PROBLEM DESCRIPTION
Taking the line with "if r.dst = p.dst" as the first and the line with "def vendorId : Nat := 0x0E7C" as the last, set down exactly every line in that range from the entries below, and no more.

(Records from a collection)
^^^^^^^^^^^^^^^^
-- ==== Sys2Proof/Machine/Troupe.lean ====
section
/-!
DEFINITION. The curtain and Troupe control (R191, R282, R290 to R294), and the end of outstanding operations whose destination is
gone.
-/

namespace Sys2Proof.Machine

/-- Settles the contexts that own packets. -/
def Mach.settleOwners (m : Mach) (ps : List TxPkt) : Mach :=
  ps.foldl (fun m p => match p.owner with
    | .ctx c _ _ _ => m.settle c
    | _ => m) m

/-- The fault of an abandoned operation at its issuer: of the instruction that waits, unless its reply has come, or of its queue's join
(R282, R293, R304). -/
def Mach.failOp (m : Mach) (code : Nat) (p : TxPkt) : Mach :=
  match p.owner with
  | .ctx c word va (some n) =>
    if (m.ctx c).status == .running then
      m.updCtx c fun x => { x with engFaults := x.engFaults ++
        [⟨n.1, n.2, 3, { code := code, detail := p.dst % 64 + p.cls % 8 * 64, faddr := va }, word, 0⟩] }
    else m
  | .ctx _ _ _ none =>
    m.updTroupe fun t => { t with reqs := t.reqs.map fun r =>
      if r.dst = p.dst && r.cls = p.cls && r.seq = p.seq && r.data.isNone then { r with err := some (code, 0) } else r }
  | .graph n op =>
    if code = 0x0F then m.updRun n fun g => { g with absent := g.absent ||| 2 ^ p.dst }
    else match (m.slot n).run with
      | some g => m.graphFault n g (some op) { code := code, detail := p.dst % 64 + p.cls % 8 * 64 }
      | none => m
  | .part _ => m
  | .other => m

/-- Ends unacknowledged packets with FABRIC_ABSENT (0x0F) or FABRIC_AUTH (0x10), and with them the requests that were acknowledged
but not answered. -/
def Mach.abandon (m : Mach) (sel : TxPkt → Bool) (gone : FabReq → Bool) (code : Nat) : Mach :=
  let ps := m.troupe.txq.filter sel
  let m := m.updTroupe fun t => { t with
    txq := t.txq.filter (fun p => !sel p),
    reqs := t.reqs.map (fun r => if gone r && r.data.isNone && r.err.isNone then { r with err := some (code, 0) } else r) }
  let m := ps.foldl (fun m p => m.failOp code p) m
  m.settleOwners ps

/-- Everything outstanding to a member ends with FABRIC_ABSENT (R191, R293). -/
def Mach.dropMember (m : Mach) (n : Nat) : Mach := m.abandon (fun p => p.dst == n) (fun r => r.dst == n) 0x0F

/-- The vendor identifier of Troupe control (R290). -/
def vendorId : Nat := 0x0E7C

/-- A Troupe control message as a vendor-defined one: READY and DONE respond to PREPARE and GO, the others are requests (R290).
(PRESUMED, log 67) -/
def ctlOp (typ sess code : Nat) (body : List Byte) : FabOp :=
  .mgmt typ (if code = 2 || code = 4 then 0x7E else 0xFE) sess (leBytes 2 vendorId ++ leBytes 1 code ++ body)

/-- Whether a control message waits (R145, R289, R293): PREPARE, which carries a secret, for its session; another for room in its stream; and
what a member asks of the leader for the end of a curtain. -/
def Mach.ctlWaits (m : Mach) (dst code : Nat) : Bool :=
  code == 1 || (m.memberOk dst && (!m.streamRoom dst clsMgmt 1 || (decide (5 ≤ code) && m.curtained)))

/-- A Troupe control message of type 2, in its stream or, to a node that is no member, in an unsecured packet (R289, R290). -/
def Mach.ctl (m : Mach) (dst code : Nat) (body : List Byte) : Mach :=
  let o := ctlOp 2 0 code body
  if m.ctlWaits dst code then m.updTroupe fun t => { t with prep := t.prep ++ [(dst, code, body)] }
  else if m.memberOk dst then m.send dst clsMgmt none o .other
  else m.updTroupe fun t => { t with out := t.out ++ [t.plain dst o] }

/-- The body of PREPARE (R290). -/
def prepareBody (gen : Nat) (secret : List Byte) (ms : List (Nat × BitVec 64 × Bool)) : List Byte :=
  leBytes 4 gen ++ secret ++ ms.flatMap fun e => leBytes 1 e.1 ++ leBytes 8 e.2.1.toNat ++ leBytes 1 e.2.2.toNat

/-- Whether the operations of the old generation have been acknowledged: packets of every class, management's too, and requests
without their replies (R293). (DEDUCED, log 63) -/
def Mach.drainedFabric (m : Mach) : Bool :=
  m.troupe.txq.isEmpty && m.troupe.reqs.all fun r => r.data.isSome || r.err.isSome

/-- Whether a packet carries GO. -/
def TxPkt.isGo (p : TxPkt) : Bool := match p.pkt.op with
  | .mgmt 2 0xFE _ (_ :: _ :: c :: _) => c == 3
  | _ => false

/-- The switch of R293 step 4 at this chip. Join alone sets CHIPID and HOST (R190). The leader keeps its GOs until they are answered
(R281); a PREPARE or READY that is not acknowledged has been answered already. (DEDUCED, log 63) -/
def Mach.switch (m : Mach) (k : Curtain) : Mach :=
  let t := m.troupe
  let entry := fun (n : Nat) (e : Member) =>
    let e := { e with gen := k.gen, tx := List.replicate 6 0, rx := List.replicate 6 0 }
    if e.state = 4 then e else match k.members.find? fun x => x.1 == n with
      | some x => if e.state = 1 then { e with state := 2, chipid := x.2.1, host := x.2.2 } else { e with state := 2 }
      | none => { e with state := 0 }
  let t' := { t with member := t.member.zipIdx.map (fun e => entry e.2 e.1), gen := k.gen, secret := k.secret, past := (t.gen, t.secret),
                     ackCtr := 0, txq := t.txq.filter TxPkt.isGo, acked := [], ackDue := [], rekey := false,
                     curtain := if t.leader = t.node then some { k with stalled := false, done := [t.node] } else none }
  ({ m with troupe := t' } : Mach).iodNote .curtains 1

/-- GO is due at the leader once every member of the new membership has sent READY: it goes to all, once each stream has room for it, and
the leader switches too. -/
def Mach.goIfReady (m : Mach) : Mach :=
  match m.troupe.curtain with
  | some k =>
    if m.troupe.leader = m.troupe.node && k.stalled && k.members.all (fun e => k.got.contains e.1) &&
        k.members.all (fun e => e.1 == m.troupe.node || !m.ctlWaits e.1 3) then
      let m := k.members.foldl (fun m e => if e.1 = m.troupe.node then m else m.ctl e.1 3 (leBytes 4 k.gen)) m
      m.switch k
    else m
  | none => m

/-- READY is sent once the old generation has drained; the leader counts its own. -/
def Mach.readyIfDrained (m : Mach) : Mach :=
  match m.troupe.curtain with
  | some k =>
    if k.stalled && !k.sent && m.drainedFabric then
      if m.troupe.leader = m.troupe.node then
        (m.updTroupe fun t => { t with curtain := some { k with sent := true, got := t.node :: k.got } }).goIfReady
      else
        let m := m.updTroupe fun t => { t with curtain := some { k with sent := true } }
        m.ctl m.troupe.leader 2 (leBytes 4 k.gen)
    else m
  | none => m

/-- The stall of R293 step 2: entries join or leave, what is outstanding to members left out ends. -/
def Mach.stall (m : Mach) (k : Curtain) : Mach :=
  let inNew := fun (n : Nat) => k.members.any fun e => e.1 == n
  let entry := fun (e : Member × Nat) =>
    if inNew e.2 then (if e.1.state = 0 then { e.1 with state := 1 } else e.1)
    else if e.1.state = 2 || e.1.state = 1 then { e.1 with state := 3 } else e.1
  let m := m.updTroupe fun t => { t with curtain := some k, member := t.member.zipIdx.map entry }
  (m.abandon (fun p => !inNew p.dst) (fun r => !inNew r.dst) 0x0F).readyIfDrained

/-- The leader starts a curtain with a membership (R292, R293 step 1); a PREPARE of an earlier one that still waits is superseded. -/
def Mach.startCurtain (m : Mach) (gen : Nat) (ms : List (Nat × BitVec 64 × Bool)) : Mach :=
  let secret := (List.range 64).map fun i => nthD 0 (Config.random64 m.free) i
  let m := { m with free := m.free + 1, troupe := { m.troupe with prep := m.troupe.prep.filter fun p => p.2.1 != 1 } }
  let m := ms.foldl (fun m e => if e.1 = m.troupe.node then m else m.ctl e.1 1 (prepareBody gen secret ms)) m
  m.stall ⟨gen, secret, ms, true, false, [], [], m.cycle⟩

/-- CHIPID of a node from its encoded public key (R286). -/
def chipidOf (key : List Byte) : BitVec 64 := BitVec.ofNat 64 (leVal ((Config.shake256 8 key).take 8))

/-- CHIPID of this chip. -/
def ownChipid : BitVec 64 := chipidOf Config.devicePublicKey

/-- The present membership. The leader is of it from reset: its own entry becomes member at its first switch, with its own CHIPID
(R286, R291). (DESIGN CHOICE, log 106) -/
def Troupe.current (t : Troupe) : List (Nat × BitVec 64 × Bool) :=
  (t.member.zipIdx.filter fun e => e.1.state == 2 || e.2 == t.node).map fun e =>
    (e.2, if e.1.state == 2 then e.1.chipid else ownChipid, e.1.host)

/-- Whether the leader may start a curtain now: it runs none. -/
def Troupe.free (t : Troupe) : Bool := t.leader == t.node && match t.curtain with
  | some k => !k.stalled
  | none => true

/-- PREPARE received from the leader. (DEDUCED, log 63) -/
def Mach.prepare (m : Mach) (p : PrepareMsg) : Mach :=
  if p.gen ≤ m.troupe.gen || p.leader = m.troupe.node then m else
  (m.updTroupe fun t => { t with leader := p.leader }).stall
    ⟨p.gen, (List.range 64).map fun i => nthD 0 p.secret i, p.members, true, false, [], [], m.cycle⟩

/-- An agent that answers nothing, or only as the failure responder, takes no part in a curtain (R459). -/
def execPrepare (p : PrepareMsg) (s : State) : Out := .next (if s.plat.stage = 7 then { s with m := s.m.prepare p } else s)

/-- READY received by the leader. (DEDUCED, log 63) -/
def Mach.readyFrom (m : Mach) (n gen : Nat) : Mach :=
  match m.troupe.curtain with
  | some k =>
    if m.troupe.leader = m.troupe.node && k.stalled && k.gen = gen && k.members.any (fun e => e.1 == n) then
      (m.updTroupe fun t => { t with curtain := some { k with got := n :: k.got.filter (· != n) } }).goIfReady
    else m
  | none => m

def execReady (n gen : Nat) (s : State) : Out := onMach s fun m => m.readyFrom n gen

/-- GO received by a member that has sent READY. -/
def Mach.go (m : Mach) (gen : Nat) : Mach :=
  match m.troupe.curtain with
  | some k => if k.stalled && k.sent && k.gen = gen && m.troupe.leader != m.troupe.node then
      let m := m.switch k
      m.ctl m.troupe.leader 4 (leBytes 4 gen)
    else m
  | none => m

def execGo (gen : Nat) (s : State) : Out := onMach s fun m => m.go gen

/-- DONE received by the leader: it answers the GO that led to its generation, and the curtain is over with the last one. -/
def Mach.done (m : Mach) (n gen : Nat) : Mach :=
  let m := m.updTroupe fun t => { t with txq := t.txq.filter fun p => !(p.isGo && p.dst == n && bitsOf p.pkt.hdr.toNat 31 24 != gen % 256) }
  match m.troupe.curtain with
  | some k =>
    if m.troupe.leader = m.troupe.node && !k.stalled && k.gen = gen && k.members.any (fun e => e.1 == n) then
      let k' := { k with done := n :: k.done.filter (· != n) }
      m.updTroupe fun t => { t with curtain := if k.members.all (fun e => k'.done.contains e.1) then none else some k' }
    else m
  | none => m

def execDone (n gen : Nat) (s : State) : Out := onMach s fun m => m.done n gen

/-- LEAVE: a curtain without the member. -/
def Mach.leave (m : Mach) (n : Nat) : Mach :=
  let t := m.troupe
  if t.free && (t.mem n).state = 2 && n != t.node then
    m.startCurtain (t.gen + 1) (t.current.filter fun e => e.1 != n)
  else m

def execLeave (n : Nat) (s : State) : Out := onMach s fun m => m.leave n

/-- LEAVE is sent by a member that asks to leave (R290). -/
def Mach.askLeave (m : Mach) : Mach :=
  let t := m.troupe
  if t.leader = t.node || !m.memberOk t.node then m else m.ctl t.leader 5 (leBytes 1 t.node)

/-- A node joins at the leader once its chain and measurements have passed the acceptance policy (R283, R291 steps 2 to 4): if its entry is
absent, through a curtain whose membership includes it; else the join fails and no table changes. (DESIGN CHOICE, log 80) -/
def Mach.join (m : Mach) (n : Nat) (key chain meas : List Byte) (host : Bool) : Mach :=
  let t := m.troupe
  if t.free && decide (n < 64) && (t.mem n).state = 0 && Config.admits chain meas key host then
    m.startCurtain (t.gen + 1) (t.current ++ [(n, chipidOf key, host)])
  else m

/-- Marks a member failed; what is outstanding to it ends (R191, R281). -/
def Mach.markFailed (m : Mach) (n : Nat) : Mach :=
  ((m.updTroupe fun t => t.updMem n fun e => { e with state := 4 }).dropMember n).readyIfDrained

/-- FAIL_REPORT: the leader marks the member failed and runs a curtain without it. -/
def Mach.failReport (m : Mach) (failed : Nat) : Mach :=
  let t := m.troupe
  if t.free && (t.mem failed).state = 2 && failed != t.node then
    let m := m.markFailed failed
    m.startCurtain (t.gen + 1) m.troupe.current
  else m

def execFailReport (_n failed : Nat) (s : State) : Out := onMach s fun m => m.failReport failed

/-- REKEY_REQUEST: a curtain without a membership change (R191, R282). -/
def Mach.rekeyNow (m : Mach) : Mach :=
  let t := m.troupe
  if t.free then m.startCurtain (t.gen + 1) t.current else m

def execRekeyRequest (n : Nat) (s : State) : Out :=
  onMach s fun m => if (m.troupe.mem n).state = 2 then m.rekeyNow else m

/-- READY_TIMEOUT: 1 ms (1,200,000 clk) without READY marks a member failed, and the leader restarts with the next generation and
without it. -/
def Mach.readyTimeout (m : Mach) (n : Nat) : Mach :=
  match m.troupe.curtain with
  | some k =>
    if m.troupe.leader = m.troupe.node && k.stalled && n != m.troupe.node && k.members.any (fun e => e.1 == n) && !k.got.contains n &&
        decide (k.since + 1200000 ≤ m.cycle) then
      (m.markFailed n).startCurtain (k.gen + 1) (k.members.filter fun e => e.1 != n)
    else m
  | none => m

def execReadyTimeout (n : Nat) (s : State) : Out := onMach s fun m => m.readyTimeout n

/-- The IOD asks the leader for a curtain; a leader starts it itself (R191, R282). -/
def Mach.askRekey (m : Mach) : Mach :=
  if m.troupe.leader = m.troupe.node then m.rekeyNow
  else if m.troupe.rekey then m
  else (m.updTroupe fun t => { t with rekey := true }).ctl m.troupe.leader 7 []

/-- SEQUENCE_EXHAUSTED: a stream's counter to member n, or the acknowledgement counter, has reached 2^47 (R191, R280). -/
def Mach.exhausted (m : Mach) (n : Nat) : Mach :=
  if (m.troupe.mem n).tx.any (fun s => decide (2 ^ 47 ≤ s)) || decide (2 ^ 47 ≤ m.troupe.ackCtr) then m.askRekey else m

def execSequenceExhausted (n : Nat) (s : State) : Out := onMach s fun m => m.exhausted n

/-- A path has failed (R281, R306): the destination is marked failed, Ringmaster gets a partition fault, the leader a report. The fault's code
0x0F, its detail, the member's number, and partition 0 for a packet of none are the model's. (DESIGN CHOICE, log 107) -/
def Mach.pathFailed (m : Mach) (n q : Nat) : Mach :=
  let m := { m.markFailed n with pfaults := m.pfaults ++ [PFault.mk q 0x0F n] }
  if m.troupe.leader = m.troupe.node then (if m.troupe.free then m.startCurtain (m.troupe.gen + 1) m.troupe.current else m)
  else m.ctl m.troupe.leader 6 (leBytes 1 n)

end Sys2Proof.Machine
end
^^^^^^^^^^^^^^^^
RESULT
      if r.dst = p.dst && r.cls = p.cls && r.seq = p.seq && r.data.isNone then { r with err := some (code, 0) } else r }
  | .graph n op =>
    if code = 0x0F then m.updRun n fun g => { g with absent := g.absent ||| 2 ^ p.dst }
    else match (m.slot n).run with
      | some g => m.graphFault n g (some op) { code := code, detail := p.dst % 64 + p.cls % 8 * 64 }
      | none => m
  | .part _ => m
  | .other => m

/-- Ends unacknowledged packets with FABRIC_ABSENT (0x0F) or FABRIC_AUTH (0x10), and with them the requests that were acknowledged
but not answered. -/
def Mach.abandon (m : Mach) (sel : TxPkt → Bool) (gone : FabReq → Bool) (code : Nat) : Mach :=
  let ps := m.troupe.txq.filter sel
  let m := m.updTroupe fun t => { t with
    txq := t.txq.filter (fun p => !sel p),
    reqs := t.reqs.map (fun r => if gone r && r.data.isNone && r.err.isNone then { r with err := some (code, 0) } else r) }
  let m := ps.foldl (fun m p => m.failOp code p) m
  m.settleOwners ps

/-- Everything outstanding to a member ends with FABRIC_ABSENT (R191, R293). -/
def Mach.dropMember (m : Mach) (n : Nat) : Mach := m.abandon (fun p => p.dst == n) (fun r => r.dst == n) 0x0F

/-- The vendor identifier of Troupe control (R290). -/
def vendorId : Nat := 0x0E7C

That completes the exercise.